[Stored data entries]
*** Block opens ***

/-- The frame end of every active plane: ADDR and ISR change, nothing else. -/
theorem Engine.endPlanes_spec (prm : Params) (e : Engine) :
    ∃ (addr : Planes Word) (isr : Word),
      (planesBelow (np prm e.active.mode)).foldl (fun x p => x.endPlane prm p) e = { e with addr := addr, isr := isr }
        ∧ (∀ p : Plane,
            (p.index < np prm e.active.mode → (e.ctrl.get p).getLsbD 0 = true → addr.get p = e.lastAddr prm p)
              ∧ (¬ (p.index < np prm e.active.mode ∧ (e.ctrl.get p).getLsbD 0 = true) → addr.get p = e.addr.get p))
        ∧ ∀ n : Nat,
            isr.getLsbD n = true
              ↔ e.isr.getLsbD n = true
                ∨ ∃ p : Plane, p.index < np prm e.active.mode ∧ n = 2 + 8 * p.index ∧ (e.ctrl.get p).getLsbD 2 = true := by
  have fold : ∀ (ps : List Plane) (_ : ps.Nodup) (a : Planes Word) (w : Word),
      ∃ (addr : Planes Word) (isr : Word),
        ps.foldl (fun x p => x.endPlane prm p) { e with addr := a, isr := w } = { e with addr := addr, isr := isr }
          ∧ (∀ p : Plane,
              (p ∈ ps → (e.ctrl.get p).getLsbD 0 = true → addr.get p = e.lastAddr prm p)
                ∧ (¬ (p ∈ ps ∧ (e.ctrl.get p).getLsbD 0 = true) → addr.get p = a.get p))
          ∧ ∀ n : Nat,
              isr.getLsbD n = true
                ↔ w.getLsbD n = true ∨ ∃ p ∈ ps, n = 2 + 8 * p.index ∧ (e.ctrl.get p).getLsbD 2 = true := by
    intro ps
    induction ps with
    | nil => intro _ a w; exact ⟨a, w, rfl, by simp, by simp⟩
    | cons p rest ih =>
      intro hn a w
      obtain ⟨hp, hrest⟩ := List.nodup_cons.mp hn
      obtain ⟨addr, isr, h1, h2, h3⟩ := ih hrest
        (if ctrlDfetch (e.ctrl.get p) then a.set p (e.lastAddr prm p) else a)
        (setEvent w (ctrlDmaien (e.ctrl.get p)) .dma p)
      refine ⟨addr, isr, ?_, ?_, ?_⟩
      · rw [List.foldl_cons]
        exact h1
      · intro q
        by_cases hqp : q = p
        · subst hqp
          have hkeep := (h2 q).2 (fun h => hp h.1)
          refine ⟨fun _ hd => ?_, fun hd => ?_⟩
          · rw [hkeep]
            simp only [ctrlDfetch, hd, if_true, Planes.get_set_same]
          · rw [hkeep]
            have : (e.ctrl.get q).getLsbD 0 = false := by
              cases h : (e.ctrl.get q).getLsbD 0
              · rfl
              · exact absurd ⟨List.mem_cons_self .., h⟩ hd
            simp only [ctrlDfetch, this, Bool.false_eq_true, if_false]
        · have hset : (if ctrlDfetch (e.ctrl.get p) then a.set p (e.lastAddr prm p) else a).get q = a.get q := by
            split
            · exact Planes.get_set_other _ _ _ _ hqp
            · rfl
          refine ⟨fun hm hd => (h2 q).1 ?_ hd, fun hd => ?_⟩
          · rcases List.mem_cons.mp hm with h | h
            · exact absurd h hqp
            · exact h
          · rw [(h2 q).2 (fun h => hd ⟨List.mem_cons_of_mem _ h.1, h.2⟩), hset]
      · intro n
        rw [h3, setEvent_bit, List.exists_mem_cons_iff]
        have b1 : EventKind.dma.bit = 2 := rfl
        rw [b1]
        simp only [ctrlDmaien]
        generalize (∃ x ∈ rest, _) = R
        tauto
  obtain ⟨addr, isr, h1, h2, h3⟩ := fold (planesBelow (np prm e.active.mode)) (planesBelow_nodup _) e.addr e.isr
  refine ⟨addr, isr, h1, ?_, ?_⟩
  · simpa only [mem_planesBelow] using h2
  · simpa only [mem_planesBelow] using h3

end Sys2Proof.Machine
end

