/-- What WriteShadowAll and WriteHeads, then the end of a show, write to MODE: the tag of the format in force, if anything. -/
theorem State.showActs_mode {s : State} {b : Buffer} {v : Word} {a : Act} (h : a ∈ (s.showActs b v).2) :
    a.modeWord = none ∨ ∃ f, s.c.fmt = some f ∧ a.modeWord = some f.tag := by
  have hw : a ∈ s.writeShadowAll.2 → a.modeWord = none ∨ ∃ f, s.c.fmt = some f ∧ a.modeWord = some f.tag := by
    intro ha
    cases hx : a.modeWord with
    | none => exact .inl rfl
    | some x =>
      obtain ⟨f, hf, rfl⟩ := State.writeShadowAll_mode ha hx
      exact .inr ⟨f, hf, rfl⟩
  have hr : ∀ prm r x, r ≠ .cfg .mode → (wrAct prm r x).modeWord = none := by
    intro prm r x hn
    cases hx : (wrAct prm r x).modeWord with
    | none => rfl
    | some y => exact absurd (wrAct_modeWord hx).1 hn
  unfold State.showActs at h
  split at h
  · simp only [List.mem_append, List.mem_cons, List.not_mem_nil, or_false] at h
    rcases h with (h | h) | rfl | rfl | rfl | rfl
    · exact hw h
    · exact .inl (writeHeads_mode h)
    · exact .inl (hr _ _ _ nofun)
    · exact .inl (hr _ _ _ nofun)
    · exact .inl rfl
    · exact .inl rfl
  · split at h
    · simp only [List.mem_append, List.mem_cons, List.not_mem_nil, or_false] at h
      rcases h with (h | h) | rfl | rfl
      · exact hw h
      · exact .inl (writeHeads_mode h)
      · exact .inl (hr _ _ _ nofun)
      · exact .inl rfl
    · simp only [List.mem_append, List.mem_cons, List.not_mem_nil, or_false] at h
      rcases h with h | rfl | rfl
      · exact .inl (writeHeads_mode h)
      · exact .inl (hr _ _ _ nofun)
      · exact .inl rfl

/-! ## Stores (R111, R113) -/

/-- Setting the descriptor words moves no descriptor. -/
@[simp] theorem Buffer.withDesc_inTrailer (prm prm' : Params) (b : Buffer) (k : Nat) :
    (b.withDesc prm').inTrailer prm k ↔ b.inTrailer prm k := Iff.rfl

/-- The builder's actions are stores, each within a descriptor of the buffer. -/
theorem buildDescriptors_stores {prm : Params} {rot : Rotation} {b : Buffer} {a : Act}
    (h : a ∈ buildDescriptors prm rot b) : ∃ d x, a = .memWrite d x ∧ ∀ j < 4, b.inTrailer prm (byteKey d j) := by
  unfold buildDescriptors at h
  rw [List.mem_flatMap] at h
  obtain ⟨p, hp, h⟩ := h
  have hp : p.index < np prm b.fmt.tag := (mem_planesBelow _ _).mp hp
  simp only [descriptorWrites, List.mem_cons, List.not_mem_nil, or_false] at h
  rcases h with rfl | rfl | rfl
  · exact ⟨_, _, rfl, fun j hj => ⟨p, hp, j, by omega, rfl⟩⟩
  · exact ⟨_, _, rfl, fun j hj => ⟨p, hp, 4 + j, by omega, byteKey_add _ 4 j⟩⟩
  · exact ⟨_, _, rfl, fun j hj => ⟨p, hp, 8 + j, by omega, byteKey_add _ 8 j⟩⟩

/-- With no store to come the stores fit. -/
theorem Controller.storesFit_of_none {prm : Params} {c : Controller}
    (h : ∀ o, c.busy = some o → ∀ a ∈ o.acts, a.isStore = false) : c.storesFit prm :=
  fun o ho => ⟨[], o.acts, rfl, h o ho, .inr nofun⟩

theorem State.showThenAdvance_mem (s : State) (b : Buffer) (x a : Word) : (s.showThenAdvance b x a).mem = s.mem := by
  have hw : s.writeShadowAll.1.mem = s.mem := by
    obtain ⟨⟨n, h⟩, -⟩ := s.writeShadowAll_spec
    rw [h]
  have hs : (s.showActs b x).1.mem = s.mem := by
    unfold State.showActs
    split
    · exact hw
    · split
      · exact hw
      · rfl
  exact (State.push_mem _ _).trans hs

/-- One action changes memory only where it is a memory write. -/
theorem perform_mem {a : Act} (h : ∀ d x, a ≠ .memWrite d x) (s : State) : (perform a s).mem = s.mem := by
  cases a with
  | memWrite d x => exact absurd rfl (h d x)
  | wr r x => rcases s.writeEvent_cases r x false with ⟨_, -, e⟩ | ⟨_, -, e⟩ <;> simp only [perform, e] <;> rfl
  | wrs r x => rcases s.writeEvent_cases r x true with ⟨_, -, e⟩ | ⟨_, -, e⟩ <;> simp only [perform, e] <;> rfl
  | poll r x n =>
    rcases s.pollEvent_cases r x n with ⟨-, e⟩ | ⟨-, -, e⟩ | ⟨-, -, e⟩ <;> simp only [perform, e]
    · exact State.push_mem _ _
    · unfold State.timeout
      split
      · rfl
      · split <;> rfl
    · exact State.push_mem _ _
  | badChsr => simp only [perform, State.badChsr]; split <;> exact State.push_mem _ _
  | recoverChsr =>
    simp only [perform, State.recoverChsr]
    split
    · exact State.push_mem _ _
    · split <;> exact State.push_mem _ _
  | qbufGo b => simp only [perform, State.qbufGo]; split <;> exact State.push_mem _ _
  | qbufChsr b =>
    simp only [perform, State.qbufChsr]
    split
    · exact State.push_mem _ _
    · exact State.showThenAdvance_mem _ _ _ _
  | qbufAddr b v => exact State.showThenAdvance_mem _ _ _ _
  | offChsr => simp only [perform, State.offChsr]; split <;> exact State.push_mem _ _
  | offPoll =>
    simp only [perform, State.offPoll]
    split
    · exact State.push_mem _ _
    · rfl
  | irqChsr =>
    simp only [perform, State.irqChsr]
    split
    · exact State.push_mem _ _
    · split
      · exact State.push_mem _ _
      · rfl
  | irqAddr =>
    simp only [perform, State.irqAddr]
    split
    · rfl
    · split <;> rfl
  | rd r => rfl
  | barrier => rfl
  | setCfg x => rfl
  | setChan x => rfl
  | advance b u => rfl
  | offFlush => rfl
  | offEnd => rfl
  | finish c => rfl

/-! ## Admission (R151) -/

/-- An admitted buffer's id is in neither slot (R151). -/
theorem admission_slots {prm : Params} {c : Controller} {b : Buffer} (h : admissionProblem prm c b = none) :
    slotHas c.cur b.id = false ∧ slotHas c.nxt b.id = false := by
  unfold admissionProblem at h
  split at h; cases h
  split at h; cases h
  split at h; cases h
  split at h; cases h
  rename_i hh
  simpa using hh

/-! ## The start of an operation -/

/-- What an operation leaves as it was before its first action. -/
structure EntryOf (i : Instr) (s v : State) : Prop where
  prm : v.prm = s.prm
  e : v.e = s.e
  mem : v.mem = s.mem
  stream : v.stream = s.stream
  chan : v.c.chan = s.c.chan
  log : v.c.log = s.c.log
  cur : v.c.cur = s.c.cur
  nxt : v.c.nxt = s.c.nxt
  busy : v.c.busy = none
  inv : i.wf = true → s.c.inv s.prm → v.c.inv s.prm

/-- The actions an operation starts with: its own kind only, and a buffer only where it is a QBUF that admitted it. -/
structure ActsOf (i : Instr) (s : State) (o : OpName) (as : List Act) : Prop where
  fits : ∀ a ∈ as, a.fits o = true
  ids :
    as.filterMap Act.pendingId = []
      ∨ ∃ id base0 base1 base2,
          i = .qbuf id base0 base1 base2 ∧ as.filterMap Act.pendingId = [id] ∧ slotHas s.c.cur id = false
            ∧ slotHas s.c.nxt id = false
  qbuf : o = .qbuf → ∃ id base0 base1 base2, i = .qbuf id base0 base1 base2
  streamoff : o = .streamoff → i = .streamoff
  modes : o ≠ .micro → ∀ a ∈ as, ∀ x, a.modeWord = some x → ∃ f, s.c.fmt = some f ∧ x = f.tag

/-- A controller instruction that answers a next state changes a few controller fields and ends, or starts an operation. -/
theorem operation_entry {i : Instr} {s t : State} (hi : isEngineEvent i = false) (h : exec i s = .next t) :
    ∃ v, EntryOf i s v ∧ (t = v ∨ ∃ o as, t = v.runOp o as ∧ ActsOf i s o as) := by
  have hrd := ready_of_controller hi h
  have self : EntryOf i s s := ⟨rfl, rfl, rfl, rfl, rfl, rfl, rfl, rfl, hrd.2, fun _ h => h⟩
  have selfr : ∀ r, EntryOf i s (s.report r) := fun _ => ⟨rfl, rfl, rfl, rfl, rfl, rfl, rfl, rfl, hrd.2, fun _ h => h⟩
  cases controllerKind_of hi with
  | wr r x =>
    rw [exec_ofWr] at h
    refine ⟨s, self, .inr ⟨.micro, _, (controllerStep_next h).2, ?_, .inl ?_, nofun, nofun, fun ho => absurd rfl ho⟩⟩
    · simp [wrAct_fits]
    · simp [wrAct_pendingId]
  | rd r =>
    rw [exec_ofRd] at h
    exact ⟨s, self, .inr ⟨.micro, _, (controllerStep_next h).2, by simp [Act.fits], .inl rfl, nofun, nofun, by simp [Act.modeWord]⟩⟩
  | irq =>
    change execIrq s = .next t at h
    unfold execIrq at h
    split at h
    · cases h
    · exact ⟨s, self, .inr ⟨.irq, _, (controllerStep_next h).2, by simp [Act.fits], .inl rfl, nofun, nofun, by simp [Act.modeWord]⟩⟩
  | barrier =>
    exact ⟨s, self, .inr ⟨.micro, _, (controllerStep_next h).2, by simp [Act.fits], .inl rfl, nofun, nofun, by simp [Act.modeWord]⟩⟩
  | sfmt tag w hh =>
    have ht := (controllerStep_next h).2
    split at ht
    · exact ⟨_, selfr _, .inl ht⟩
    · rename_i hc
      refine ⟨t, ?_, .inl rfl⟩
      subst ht
      refine ⟨rfl, rfl, rfl, rfl, rfl, rfl, rfl, rfl, hrd.2, fun _ hv => ⟨?_, hv.2⟩⟩
      simp at hc
      rintro f hf
      cases hf
      refine ⟨by simp; omega, by simp; omega, ?_⟩
      intro hn
      rw [hn] at hc
      simp at hc
  | srot =>
    have ht := (controllerStep_next h).2
    split at ht
    · exact ⟨_, selfr _, .inl ht⟩
    · split at ht
      · exact ⟨_, selfr _, .inl ht⟩
      · refine ⟨t, ?_, .inl rfl⟩
        subst ht
        exact ⟨rfl, rfl, rfl, rfl, rfl, rfl, rfl, rfl, hrd.2, fun _ hv => hv⟩
  | streamon =>
    have ht := (controllerStep_next h).2
    refine ⟨t, ?_, .inl rfl⟩
    subst ht
    exact ⟨rfl, rfl, rfl, rfl, rfl, rfl, rfl, rfl, hrd.2, fun _ hv => hv⟩
  | streamoff =>
    have ht := (controllerStep_next h).2
    split at ht
    · exact ⟨_, selfr _, .inl ht⟩
    · exact ⟨s, self, .inr ⟨.streamoff, _, ht, by simp [Act.fits], .inl rfl, nofun, fun _ => rfl, by simp [Act.modeWord]⟩⟩
  | swin l tp ww wh =>
    have ht := (controllerStep_next h).2
    dsimp only at ht
    split at ht
    · exact ⟨_, selfr _, .inl ht⟩
    · split at ht
      · refine ⟨t, ?_, .inl rfl⟩
        subst ht
        refine ⟨rfl, rfl, rfl, rfl, rfl, rfl, rfl, rfl, hrd.2, fun hw hv => ⟨hv.1, ?_, hv.2.2⟩⟩
        simpa [Instr.wf, and_assoc] using hw
      · rw [State.recompute_state] at ht
        refine ⟨_, ?_, .inr ⟨.swin, _, ht, ?_, .inl ?_, nofun, nofun, ?_⟩⟩
        · refine ⟨rfl, rfl, rfl, rfl, rfl, rfl, rfl, rfl, hrd.2, fun hw hv => ⟨hv.1, ?_, hv.2.2⟩⟩
          simpa [Instr.wf, and_assoc] using hw
        · intro a ha
          rw [List.mem_append] at ha
          rcases ha with ha | ha
          · exact (recompute_parts ha).2 _ (.inr rfl)
          · simp at ha; subst ha; rfl
        · apply pendingIds_nil
          intro a ha
          rw [List.mem_append] at ha
          rcases ha with ha | ha
          · exact (recompute_parts ha).1
          · simp at ha; subst ha; rfl
        · intro _ a ha x hx
          rw [List.mem_append] at ha
          rcases ha with ha | ha
          · have hm := State.recompute_mode ha hx
            exact hm
          · simp at ha; subst ha; cases hx
  | qbuf id b0 b1 b2 =>
    have ht := (controllerStep_next h).2
    have ref : ∀ r, EntryOf (.qbuf id b0 b1 b2) s (s.refuse r) :=
      fun _ => ⟨rfl, rfl, rfl, rfl, rfl, rfl, rfl, rfl, rfl, fun _ h => ⟨h.1, h.2.1, nofun⟩⟩
    split at ht
    · exact ⟨_, ref _, .inl ht⟩
    · split at ht
      · exact ⟨_, ref _, .inl ht⟩
      · dsimp only at ht
        split at ht
        · exact ⟨_, ref _, .inl ht⟩
        · rename_i had
          obtain ⟨i1, i2⟩ := admission_slots had
          split at ht
          · rw [State.recompute_state] at ht
            refine ⟨_, ?_,
              .inr ⟨.qbuf, _, ht, ?_, .inr ⟨id, b0, b1, b2, rfl, ?_, i1, i2⟩, fun _ => ⟨_, _, _, _, rfl⟩, nofun, ?_⟩⟩
            · exact ⟨rfl, rfl, rfl, rfl, rfl, rfl, rfl, rfl, hrd.2, fun _ h => h⟩
            · intro a ha
              rw [List.mem_append] at ha
              rcases ha with ha | ha
              · exact (recompute_parts ha).2 _ (.inl rfl)
              · simp at ha; subst ha; rfl
            · rw [List.filterMap_append, pendingIds_nil _ (fun a ha => (recompute_parts ha).1)]
              rfl
            · intro _ a ha x hx
              rw [List.mem_append] at ha
              rcases ha with ha | ha
              · exact State.recompute_mode ha hx
              · simp at ha; subst ha; cases hx
          · exact ⟨s, self,
              .inr ⟨.qbuf, _, ht, by simp [Act.fits], .inr ⟨id, b0, b1, b2, rfl, rfl, i1, i2⟩,
                fun _ => ⟨_, _, _, _, rfl⟩, nofun, by simp [Act.modeWord]⟩⟩

end Sys2Proof.Machine
end

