-- ==== Sys2Proof/Tests/Slice0.lean ====
section
/-! SUPPORT. The model's own tests: the smoke of WellFormed, a decoded word for every constructor, the spec's vectors of
95_test_vectors.md, and a witness for the hypotheses of every statement. Expected values come from the spec. -/

namespace Sys2Proof.Tests

open Sys2Proof Sys2Proof.Machine

/- One theorem after another: the kernel evaluations of many at once would each hold a thread's stack. -/
set_option Elab.async false

/-! ## WellFormed: an ill-formed term for each check (R10, R69) -/

theorem test_wf_sfmt_width : (Instr.sfmt 0#32 2147483648 1).wf = false := by decide

theorem test_wf_sfmt_height : (Instr.sfmt 0#32 1 (-2147483649)).wf = false := by decide

theorem test_wf_swin_left : (Instr.swin 2147483648 0 1 1).wf = false := by decide

theorem test_wf_swin_top : (Instr.swin 0 (-2147483649) 1 1).wf = false := by decide

theorem test_wf_swin_width : (Instr.swin 0 0 2147483648 1).wf = false := by decide

theorem test_wf_swin_height : (Instr.swin 0 0 1 2147483648).wf = false := by decide

theorem test_wf_srot : (Instr.srot 2147483648).wf = false := by decide

theorem test_wf_bounds : (Instr.swin (-2147483648) 2147483647 (-2147483648) 2147483647).wf = true := by decide

/-! ## Decoding: every constructor, from words written out from R66, R68, R74 -/

theorem test_decode_host_operations :
    decode [0x00000101#32, 0x00000005#32, 0x00000140#32, 0xFFFFFFFF#32] = .ok (.sfmt 5#32 320 (-1)) []
      ∧ decode [0x00000102#32, 0xFFFFFFF6#32, 0x00000000#32, 0x00000064#32, 0x00000032#32] = .ok (.swin (-10) 0 100 50) []
      ∧ decode [0x00000103#32, 0x0000005A#32] = .ok (.srot 90) []
      ∧ decode [0x00000104#32, 0x00000007#32, 0x20000000#32, 0x20050000#32, 0x20070000#32] = .ok (.qbuf 7#32 0x20000000#32 0x20050000#32 0x20070000#32) []
      ∧ decode [0x00000105#32] = .ok (.streamon) []
      ∧ decode [0x00000106#32] = .ok (.streamoff) [] := by
  decide

theorem test_decode_irq_barrier :
    decode [0x00000107#32] = .ok (.irq) []
      ∧ decode [0x00000112#32] = .ok (.barrier) [] := by
  decide

theorem test_decode_wr_control :
    decode [0x00000110#32, 0x20000000#32] = .ok (.wrCher 0x20000000#32) []
      ∧ decode [0x00010110#32, 0x20000004#32] = .ok (.wrChdr 0x20000004#32) []
      ∧ decode [0x00030110#32, 0x2000000C#32] = .ok (.wrIer 0x2000000C#32) []
      ∧ decode [0x00040110#32, 0x20000010#32] = .ok (.wrIdr 0x20000010#32) []
      ∧ decode [0x00100110#32, 0x20000040#32] = .ok (.wrHeadY 0x20000040#32) []
      ∧ decode [0x00140110#32, 0x20000050#32] = .ok (.wrHeadU 0x20000050#32) []
      ∧ decode [0x00180110#32, 0x20000060#32] = .ok (.wrHeadV 0x20000060#32) [] := by
  decide

theorem test_decode_wr_cfg :
    decode [0x00400110#32, 0x20000100#32] = .ok (.wrCfgMode 0x20000100#32) []
      ∧ decode [0x00410110#32, 0x20000104#32] = .ok (.wrCfgXpos 0x20000104#32) []
      ∧ decode [0x00420110#32, 0x20000108#32] = .ok (.wrCfgYpos 0x20000108#32) []
      ∧ decode [0x00430110#32, 0x2000010C#32] = .ok (.wrCfgXsize 0x2000010C#32) []
      ∧ decode [0x00440110#32, 0x20000110#32] = .ok (.wrCfgYsize 0x20000110#32) []
      ∧ decode [0x00450110#32, 0x20000114#32] = .ok (.wrCfgXmemsize 0x20000114#32) []
      ∧ decode [0x00460110#32, 0x20000118#32] = .ok (.wrCfgYmemsize 0x20000118#32) []
      ∧ decode [0x00470110#32, 0x2000011C#32] = .ok (.wrCfgXfactor 0x2000011C#32) []
      ∧ decode [0x00480110#32, 0x20000120#32] = .ok (.wrCfgYfactor 0x20000120#32) []
      ∧ decode [0x00490110#32, 0x20000124#32] = .ok (.wrCfgCoeff 0x20000124#32) []
      ∧ decode [0x004A0110#32, 0x20000128#32] = .ok (.wrCfgXstrideY 0x20000128#32) []
      ∧ decode [0x004B0110#32, 0x2000012C#32] = .ok (.wrCfgPstrideY 0x2000012C#32) []
      ∧ decode [0x004C0110#32, 0x20000130#32] = .ok (.wrCfgXstrideU 0x20000130#32) []
      ∧ decode [0x004D0110#32, 0x20000134#32] = .ok (.wrCfgPstrideU 0x20000134#32) []
      ∧ decode [0x004E0110#32, 0x20000138#32] = .ok (.wrCfgXstrideV 0x20000138#32) []
      ∧ decode [0x004F0110#32, 0x2000013C#32] = .ok (.wrCfgPstrideV 0x2000013C#32) [] := by
  decide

*** Block closes ***

◆ The problem:
In the records above, some lines may contain the word "busy"; copy every one of them.

◆ Written answer:
    (h : ∀ o, c.busy = some o → ∀ a ∈ o.acts, a.isStore = false) : c.storesFit prm :=
  busy : v.c.busy = none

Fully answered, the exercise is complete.